Высокие супружеские отношения. Всю жизнь о таких только и мечтала.
И что за иск, черт его побери? По какому поводу?
— Двоеженец? Серьезно? Мой отчим?
Если честно — я думала, что такое возможно только в детективных ток-шоу телеканала Россия.
А нет. Внезапно передо мной лежит брачное свидетельство моего же отчима о женитьбе в городе Иваново, копия свидетельства о рождении его сына — на три года старше меня, справка из суда, что бракоразводного процесса проведено не было, и даже краткий протокол беседы с женой Ивана Алексеевича Шнырова, которая сообщает, что вообще-то муж к ней ездит — на пару недель, раз в два месяца. И в столице-то он работает вахтовым методом, и денег оставляет. Немного, конечно, но ведь и ему на что-то жить надо, он там на квартиру копит. Вот накопит и сразу к себе заберет и жену, и сына…

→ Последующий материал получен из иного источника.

-- ==== Sys2Proof/Machine/Functions.lean ====
section
/-! DEFINITION. The function stages FRCP to FSIGM (08 R160): their exact results, to many more bits than FP32 holds, and
the FP32 results within the manual's bounds. Which of those a stage gives is free (assumption log 16). Fixed-point numbers
here have 96 fractional bits. -/

namespace Sys2Proof.Machine

/-- ln 2 and log2 e. -/
def lnTwo : Nat := 0xB17217F7D1CF79ABC9E3B398
def logTwoE : Nat := 0x171547652B82FE1777D0FFDA0

/-- m × 2^e in fixed point. -/
def fixedOf (m : Nat) (e : Int) : Nat := m * 2 ^ (e + 96).toNat / 2 ^ (-(e + 96)).toNat

/-- The series of e^y from one term on, n terms more. -/
def expSeries : Nat → Nat → Nat → Nat → Nat
  | 0, _, term, _ => term
  | n + 1, k, term, y => term + expSeries n (k + 1) (term * y / 2 ^ 96 / k) y

/-- 2^y, as m × 2^e. -/
def expTwo (y : Int) : Nat × Int :=
  (expSeries 32 1 (2 ^ 96) ((y % 2 ^ 96).toNat * lnTwo / 2 ^ 96), y / 2 ^ 96 - 96)

/-- e^y in fixed point, for y of at most 256. -/
def expFixed (y : Nat) : Nat :=
  let r := expTwo ((min y (256 * 2 ^ 96)) * logTwoE / 2 ^ 96 : Nat)
  r.1 * 2 ^ (r.2 + 96).toNat

/-- n bits of log2 of a number in [1, 2) with 128 fractional bits. -/
def logBits : Nat → Nat → Nat → Nat
  | 0, _, acc => acc
  | n + 1, y, acc =>
    let z := y * y / 2 ^ 128
    if 2 ^ 129 ≤ z then logBits n (z / 2) (2 * acc + 1) else logBits n z (2 * acc)

/-- The exact result of a stage for the operand ± m × 2^e, where it is neither special nor exact: its sign, and its
magnitude as m × 2^e. What is cut off leaves the result in the binade of the exact one: a result that lies below a power
of two is cut downward. -/
def exactFn (op : Nat) (neg : Bool) (m : Nat) (e : Int) : Bool × Nat × Int :=
  let top : Int := e + (bitLen m : Nat)
  let x := if 10 < top then 1024 * 2 ^ 96 else fixedOf m e
  match op with
  | 0x2C => (neg, 2 ^ 128 / m, -128 - e)
  | 0x2D =>
    let m' := if e % 2 = 0 then m else 2 * m
    (false, isqrt (2 ^ 256 / m') 129 0, -128 - (if e % 2 = 0 then e else e - 1) / 2)
  | 0x2E =>
    let r := expTwo (if neg then -((if top ≤ 10 && e < -96 then x + 1 else x : Nat) : Int) else x)
    (false, r.1, r.2)
  | 0x2F =>
    let v : Int := (top - 1) * 2 ^ 96 + (logBits 96 (m * 2 ^ (129 - bitLen m)) 0 : Nat)
    (decide (v < 0), v.natAbs, -96)
  | 0x30 =>
    if top < -20 then
      (neg, m * 2 ^ 96 - (m * m * m * 2 ^ (96 + 2 * e).toNat / (3 * 2 ^ (-(96 + 2 * e)).toNat) + 1), e - 96)
    else if 6 < top then (neg, 2 ^ 96 - 1, -96)
    else
      let g := expFixed (2 * x)
      (neg, (g - 2 ^ 96) * 2 ^ 128 / (g + 2 ^ 96), -128)
  | _ =>
    let g := expFixed x
    if neg then (false, 2 ^ 696 / (g + 1 + 2 ^ 96), -600) else (false, g * 2 ^ 128 / (g + 2 ^ 96), -128)

/-- The bound of a stage, in FP32 ulps. -/
def fnBound (op : Nat) : Nat := if op = 0x2C || op = 0x2D then 1 else 2

/-- FLOG2 may also lie within 2^-22 of its exact result, for an operand in [0.5, 2]. -/
def fnAbsolute (op : Nat) (m : Nat) (e : Int) : Bool :=
  op = 0x2F && (e + (bitLen m : Nat) = 0 || e + (bitLen m : Nat) = 1)

/-- The power of two at which a magnitude stands: an ulp is that of its binade. -/
def magTop (m : Nat) (e : Int) : Int := e + (bitLen m : Nat) - 1

/-- An FP32 value lies within the bound of an exact result (a 2^-50 part of which is left for how exact it is). -/
def withinBound (ulps : Nat) (absolute neg : Bool) (m : Nat) (e : Int) : FVal → Bool
  | .fin rn rm re =>
    let scaled := fun (k : Nat) (x : Int) => k * 2 ^ (x + 1200).toNat / 2 ^ (-(x + 1200)).toNat
    let a := scaled m e
    let v := scaled rm re
    let diff := if rn = neg then (if v < a then a - v else v - a) else a + v
    let ulp := scaled 1 (max (-149) (magTop m e - 23))
    decide (diff ≤ ulps * ulp + a / 2 ^ 50 + 1) || (absolute && decide (diff ≤ 2 ^ 1178 + a / 2 ^ 50))
  | _ => false

/-- The FP32 result: the one that the configuration names if it lies within the bound, else the nearest. Where the exact
result is beyond FP32's range the manual bounds nothing. -/
def functionResult (op : Nat) (neg : Bool) (m : Nat) (e : Int) : FVal :=
  let x := exactFn op neg m e
  let c := fmtFP32.decode (Config.floatFunction (BitVec.ofNat 8 op)
    (BitVec.ofNat 32 (fmtFP32.round 0 false (.fin neg m e) .none 0).1)).toNat
  if 128 ≤ magTop x.2.1 x.2.2 || withinBound (fnBound op) (fnAbsolute op m e) x.1 x.2.1 x.2.2 c then c
  else fmtFP32.decode (fmtFP32.round 0 false (.fin x.1 x.2.1 x.2.2) .none 0).1

end Sys2Proof.Machine
end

Так вот куда уходит львиная доля платы за съем моей комнаты. А я-то думала, как можно так бездарно профукивать эти деньги…
Офигеть.
Просто офигеть.
И вот на основании этого брак Шнырова с моей мамой можно признать недействительным. И лишить его права наследования доли в маминой квартире тоже!
Эх, мама, мама… Знала бы ты, за какое дерьмо замуж выходишь. Нет, пожалуй, хорошо, что не знала. Инфаркт убил бы тебя раньше наверняка.
— Как Ветров это раскопал? — я недоверчиво вглядываюсь в строчки протокола.
В ушах так и звенит: «Я решу твои проблемы, Цветочек».
Насколько же глубоко он уже, оказывается, влез в мою жизнь.
— Знаешь, какая у Каримовича любимая поговорка, Марго? — Юрий ослепительно улыбается. — Компромат нельзя найти только на новорожденного. Как Ветров получает информацию — даже я не совсем понимаю. Но если он за кого-то берется — то он узнает о нем все. Абсолютно все.
У меня посасывает под ложечкой от подобных откровений.
Да нет. Он не мог узнать. Разве стал бы он вообще обращать на меня внимание, если б знал? Разве стал бы выбирать меня для роли матери его наследника?
Даже я понимаю, что можно найти вариант получше. Невиннее. Умнее. Красивее, ухоженней, элитнее — продолжать можно до бесконечности.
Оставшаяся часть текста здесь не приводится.